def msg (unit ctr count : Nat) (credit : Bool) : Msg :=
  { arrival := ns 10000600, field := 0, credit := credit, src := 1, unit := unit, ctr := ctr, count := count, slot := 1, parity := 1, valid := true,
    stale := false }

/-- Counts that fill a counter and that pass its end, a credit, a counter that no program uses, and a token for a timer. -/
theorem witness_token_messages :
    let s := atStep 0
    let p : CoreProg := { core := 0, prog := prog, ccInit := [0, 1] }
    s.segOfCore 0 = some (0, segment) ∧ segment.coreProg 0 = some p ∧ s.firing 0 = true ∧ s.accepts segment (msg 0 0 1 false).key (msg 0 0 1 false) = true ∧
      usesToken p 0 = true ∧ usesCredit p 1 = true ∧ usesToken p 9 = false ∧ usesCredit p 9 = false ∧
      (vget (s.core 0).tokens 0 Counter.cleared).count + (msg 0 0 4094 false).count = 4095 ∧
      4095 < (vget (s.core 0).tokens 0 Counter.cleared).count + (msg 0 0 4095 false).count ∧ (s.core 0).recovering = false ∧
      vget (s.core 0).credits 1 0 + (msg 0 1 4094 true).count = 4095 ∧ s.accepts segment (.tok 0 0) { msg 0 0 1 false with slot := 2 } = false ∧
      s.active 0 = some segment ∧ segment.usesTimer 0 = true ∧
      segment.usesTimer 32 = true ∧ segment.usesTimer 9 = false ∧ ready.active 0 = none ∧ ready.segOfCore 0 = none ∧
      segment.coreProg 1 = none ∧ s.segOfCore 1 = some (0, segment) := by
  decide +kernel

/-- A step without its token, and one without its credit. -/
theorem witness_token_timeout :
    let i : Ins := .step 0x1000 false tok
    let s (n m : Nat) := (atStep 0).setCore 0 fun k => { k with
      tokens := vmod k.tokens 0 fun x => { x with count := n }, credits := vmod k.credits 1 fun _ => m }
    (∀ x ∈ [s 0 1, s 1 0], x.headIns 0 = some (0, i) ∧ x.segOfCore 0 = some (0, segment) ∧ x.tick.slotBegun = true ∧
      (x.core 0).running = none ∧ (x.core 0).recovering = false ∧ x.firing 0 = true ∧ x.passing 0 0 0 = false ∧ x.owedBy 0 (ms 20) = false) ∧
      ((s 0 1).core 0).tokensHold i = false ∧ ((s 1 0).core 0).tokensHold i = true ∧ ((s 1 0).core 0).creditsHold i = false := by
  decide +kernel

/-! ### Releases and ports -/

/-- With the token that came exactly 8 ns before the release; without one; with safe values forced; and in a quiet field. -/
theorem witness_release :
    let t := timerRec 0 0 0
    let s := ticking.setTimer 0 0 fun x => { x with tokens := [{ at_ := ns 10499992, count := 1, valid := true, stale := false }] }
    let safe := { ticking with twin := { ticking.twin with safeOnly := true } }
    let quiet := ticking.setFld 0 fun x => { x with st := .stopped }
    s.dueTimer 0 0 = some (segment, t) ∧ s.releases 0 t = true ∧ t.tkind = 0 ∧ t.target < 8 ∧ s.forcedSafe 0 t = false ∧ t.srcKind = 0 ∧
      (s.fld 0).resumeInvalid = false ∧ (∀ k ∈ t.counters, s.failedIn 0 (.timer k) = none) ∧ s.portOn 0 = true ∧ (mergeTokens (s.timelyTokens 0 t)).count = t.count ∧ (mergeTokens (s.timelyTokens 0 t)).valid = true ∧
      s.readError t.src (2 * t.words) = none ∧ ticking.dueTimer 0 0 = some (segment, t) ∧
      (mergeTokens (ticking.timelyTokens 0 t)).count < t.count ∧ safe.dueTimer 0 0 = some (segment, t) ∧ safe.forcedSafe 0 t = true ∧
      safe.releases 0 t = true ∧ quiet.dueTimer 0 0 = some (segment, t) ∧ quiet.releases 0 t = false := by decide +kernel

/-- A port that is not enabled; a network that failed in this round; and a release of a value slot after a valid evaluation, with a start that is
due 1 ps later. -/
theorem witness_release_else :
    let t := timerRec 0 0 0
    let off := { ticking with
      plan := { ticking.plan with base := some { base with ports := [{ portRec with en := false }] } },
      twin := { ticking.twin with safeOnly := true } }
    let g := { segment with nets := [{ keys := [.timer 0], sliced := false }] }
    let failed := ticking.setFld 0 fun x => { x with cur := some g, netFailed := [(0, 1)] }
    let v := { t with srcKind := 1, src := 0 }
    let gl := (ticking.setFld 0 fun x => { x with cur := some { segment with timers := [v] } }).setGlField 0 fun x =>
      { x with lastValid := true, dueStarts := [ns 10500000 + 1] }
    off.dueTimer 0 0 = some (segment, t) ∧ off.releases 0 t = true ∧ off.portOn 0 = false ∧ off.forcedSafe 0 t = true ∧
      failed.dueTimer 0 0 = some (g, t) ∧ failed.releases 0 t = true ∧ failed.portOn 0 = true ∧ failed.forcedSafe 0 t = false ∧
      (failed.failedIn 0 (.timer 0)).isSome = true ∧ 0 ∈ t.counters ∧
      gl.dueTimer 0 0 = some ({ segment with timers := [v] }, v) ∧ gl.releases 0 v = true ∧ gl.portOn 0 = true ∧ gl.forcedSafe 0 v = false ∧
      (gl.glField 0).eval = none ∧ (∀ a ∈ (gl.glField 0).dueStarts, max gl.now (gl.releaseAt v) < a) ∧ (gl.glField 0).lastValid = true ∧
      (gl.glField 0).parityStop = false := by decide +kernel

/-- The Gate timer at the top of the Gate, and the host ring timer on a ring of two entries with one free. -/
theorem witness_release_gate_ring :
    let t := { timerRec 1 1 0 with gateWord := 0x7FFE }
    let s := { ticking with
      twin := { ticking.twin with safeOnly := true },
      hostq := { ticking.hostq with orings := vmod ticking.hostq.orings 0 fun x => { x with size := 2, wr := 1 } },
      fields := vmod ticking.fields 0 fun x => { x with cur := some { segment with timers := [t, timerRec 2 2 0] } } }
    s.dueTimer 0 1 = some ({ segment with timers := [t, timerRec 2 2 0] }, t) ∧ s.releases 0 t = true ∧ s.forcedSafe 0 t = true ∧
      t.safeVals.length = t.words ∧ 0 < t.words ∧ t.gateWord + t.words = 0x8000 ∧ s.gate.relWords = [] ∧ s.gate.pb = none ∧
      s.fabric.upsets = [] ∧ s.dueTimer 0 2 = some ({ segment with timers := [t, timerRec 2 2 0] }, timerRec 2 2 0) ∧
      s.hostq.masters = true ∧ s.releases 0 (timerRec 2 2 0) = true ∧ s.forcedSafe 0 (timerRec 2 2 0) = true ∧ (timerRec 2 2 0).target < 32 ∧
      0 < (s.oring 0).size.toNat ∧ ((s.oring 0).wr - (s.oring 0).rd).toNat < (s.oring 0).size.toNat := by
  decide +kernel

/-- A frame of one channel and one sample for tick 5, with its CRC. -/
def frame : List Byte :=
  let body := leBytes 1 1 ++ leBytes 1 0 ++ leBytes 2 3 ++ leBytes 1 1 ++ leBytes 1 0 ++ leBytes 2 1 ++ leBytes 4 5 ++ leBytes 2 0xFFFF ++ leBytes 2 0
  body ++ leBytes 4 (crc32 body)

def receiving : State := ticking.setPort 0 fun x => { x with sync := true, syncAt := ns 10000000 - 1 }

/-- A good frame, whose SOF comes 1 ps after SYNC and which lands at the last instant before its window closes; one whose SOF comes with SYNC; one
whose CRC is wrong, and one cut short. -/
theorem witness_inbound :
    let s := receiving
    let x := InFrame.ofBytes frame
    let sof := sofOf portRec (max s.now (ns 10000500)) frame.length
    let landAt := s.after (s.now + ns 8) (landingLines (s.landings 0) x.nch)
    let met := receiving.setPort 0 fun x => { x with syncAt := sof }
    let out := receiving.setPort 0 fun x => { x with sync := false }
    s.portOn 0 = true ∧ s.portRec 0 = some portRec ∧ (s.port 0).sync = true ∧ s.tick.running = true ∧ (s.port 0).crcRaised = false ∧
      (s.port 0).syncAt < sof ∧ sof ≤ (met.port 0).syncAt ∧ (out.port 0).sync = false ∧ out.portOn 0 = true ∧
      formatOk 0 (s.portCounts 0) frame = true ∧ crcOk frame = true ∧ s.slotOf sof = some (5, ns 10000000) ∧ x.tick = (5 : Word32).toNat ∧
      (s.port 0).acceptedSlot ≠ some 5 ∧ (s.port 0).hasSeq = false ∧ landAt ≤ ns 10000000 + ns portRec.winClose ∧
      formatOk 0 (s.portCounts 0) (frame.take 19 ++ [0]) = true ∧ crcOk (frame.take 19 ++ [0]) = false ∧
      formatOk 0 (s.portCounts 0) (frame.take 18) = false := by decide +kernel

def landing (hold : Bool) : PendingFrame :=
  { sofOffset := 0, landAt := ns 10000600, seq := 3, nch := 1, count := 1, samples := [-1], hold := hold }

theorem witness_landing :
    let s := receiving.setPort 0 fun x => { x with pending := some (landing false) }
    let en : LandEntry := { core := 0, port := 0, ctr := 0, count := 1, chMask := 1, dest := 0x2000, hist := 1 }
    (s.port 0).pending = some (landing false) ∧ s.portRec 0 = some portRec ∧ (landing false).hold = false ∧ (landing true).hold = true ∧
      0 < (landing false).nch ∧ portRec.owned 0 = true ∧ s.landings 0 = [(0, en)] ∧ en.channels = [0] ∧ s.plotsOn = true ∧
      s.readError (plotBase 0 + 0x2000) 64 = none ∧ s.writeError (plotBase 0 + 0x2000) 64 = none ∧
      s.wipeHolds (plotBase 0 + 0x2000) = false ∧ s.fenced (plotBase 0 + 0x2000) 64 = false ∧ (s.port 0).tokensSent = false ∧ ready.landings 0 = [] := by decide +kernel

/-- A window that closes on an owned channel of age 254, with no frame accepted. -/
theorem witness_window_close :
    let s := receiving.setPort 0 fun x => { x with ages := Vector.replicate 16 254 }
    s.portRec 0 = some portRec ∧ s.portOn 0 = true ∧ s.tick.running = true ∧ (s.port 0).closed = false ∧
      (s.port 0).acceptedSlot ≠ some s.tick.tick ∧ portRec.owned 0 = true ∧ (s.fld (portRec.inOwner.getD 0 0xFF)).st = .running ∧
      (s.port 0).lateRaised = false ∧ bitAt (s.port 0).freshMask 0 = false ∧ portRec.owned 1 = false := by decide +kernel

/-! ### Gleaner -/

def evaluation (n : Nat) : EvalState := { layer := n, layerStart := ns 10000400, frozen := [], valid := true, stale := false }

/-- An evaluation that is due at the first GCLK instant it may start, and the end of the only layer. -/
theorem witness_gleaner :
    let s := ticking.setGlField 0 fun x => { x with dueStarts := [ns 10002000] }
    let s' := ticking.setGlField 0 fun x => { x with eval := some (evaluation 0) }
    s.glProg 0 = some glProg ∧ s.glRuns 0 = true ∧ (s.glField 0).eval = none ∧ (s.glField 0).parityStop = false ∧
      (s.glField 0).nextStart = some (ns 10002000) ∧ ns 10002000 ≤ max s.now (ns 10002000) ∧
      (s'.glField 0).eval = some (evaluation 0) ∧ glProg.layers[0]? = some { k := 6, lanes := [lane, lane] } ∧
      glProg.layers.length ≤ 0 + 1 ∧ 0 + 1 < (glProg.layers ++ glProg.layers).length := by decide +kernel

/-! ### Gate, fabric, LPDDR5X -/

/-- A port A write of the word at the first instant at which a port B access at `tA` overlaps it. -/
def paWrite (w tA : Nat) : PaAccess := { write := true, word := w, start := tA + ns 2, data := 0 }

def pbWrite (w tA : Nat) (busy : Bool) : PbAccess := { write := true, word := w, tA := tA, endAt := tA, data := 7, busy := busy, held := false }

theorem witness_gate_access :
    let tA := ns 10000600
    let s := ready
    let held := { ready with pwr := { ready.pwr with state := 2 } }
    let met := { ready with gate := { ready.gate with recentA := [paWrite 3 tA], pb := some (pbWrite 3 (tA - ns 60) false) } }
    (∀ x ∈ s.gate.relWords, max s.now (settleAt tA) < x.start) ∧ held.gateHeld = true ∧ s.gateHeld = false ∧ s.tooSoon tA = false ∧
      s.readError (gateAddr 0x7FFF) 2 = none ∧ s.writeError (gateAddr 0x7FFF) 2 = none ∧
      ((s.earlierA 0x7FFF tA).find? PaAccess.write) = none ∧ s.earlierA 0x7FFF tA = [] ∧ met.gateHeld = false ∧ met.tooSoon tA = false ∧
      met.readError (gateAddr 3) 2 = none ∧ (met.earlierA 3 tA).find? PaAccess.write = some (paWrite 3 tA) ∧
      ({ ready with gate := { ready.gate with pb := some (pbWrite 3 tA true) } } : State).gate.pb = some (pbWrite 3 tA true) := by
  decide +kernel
--------------------------------
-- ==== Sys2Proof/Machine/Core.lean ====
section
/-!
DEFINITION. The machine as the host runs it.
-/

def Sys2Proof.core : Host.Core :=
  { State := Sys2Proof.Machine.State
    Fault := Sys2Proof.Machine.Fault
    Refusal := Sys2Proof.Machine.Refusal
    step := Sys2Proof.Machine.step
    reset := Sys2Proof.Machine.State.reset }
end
--------------------------------
> _Task instructions_: Out of the entries above, write out only the lines between the line holding "0 < (landing" and the line holding "(s.glField 0).nextStart = some", inclusive, each exactly as given.

> _Task answer_:
      0 < (landing false).nch ∧ portRec.owned 0 = true ∧ s.landings 0 = [(0, en)] ∧ en.channels = [0] ∧ s.plotsOn = true ∧
      s.readError (plotBase 0 + 0x2000) 64 = none ∧ s.writeError (plotBase 0 + 0x2000) 64 = none ∧
      s.wipeHolds (plotBase 0 + 0x2000) = false ∧ s.fenced (plotBase 0 + 0x2000) 64 = false ∧ (s.port 0).tokensSent = false ∧ ready.landings 0 = [] := by decide +kernel

/-- A window that closes on an owned channel of age 254, with no frame accepted. -/
theorem witness_window_close :
    let s := receiving.setPort 0 fun x => { x with ages := Vector.replicate 16 254 }
    s.portRec 0 = some portRec ∧ s.portOn 0 = true ∧ s.tick.running = true ∧ (s.port 0).closed = false ∧
      (s.port 0).acceptedSlot ≠ some s.tick.tick ∧ portRec.owned 0 = true ∧ (s.fld (portRec.inOwner.getD 0 0xFF)).st = .running ∧
      (s.port 0).lateRaised = false ∧ bitAt (s.port 0).freshMask 0 = false ∧ portRec.owned 1 = false := by decide +kernel

/-! ### Gleaner -/

def evaluation (n : Nat) : EvalState := { layer := n, layerStart := ns 10000400, frozen := [], valid := true, stale := false }

/-- An evaluation that is due at the first GCLK instant it may start, and the end of the only layer. -/
theorem witness_gleaner :
    let s := ticking.setGlField 0 fun x => { x with dueStarts := [ns 10002000] }
    let s' := ticking.setGlField 0 fun x => { x with eval := some (evaluation 0) }
    s.glProg 0 = some glProg ∧ s.glRuns 0 = true ∧ (s.glField 0).eval = none ∧ (s.glField 0).parityStop = false ∧
      (s.glField 0).nextStart = some (ns 10002000) ∧ ns 10002000 ≤ max s.now (ns 10002000) ∧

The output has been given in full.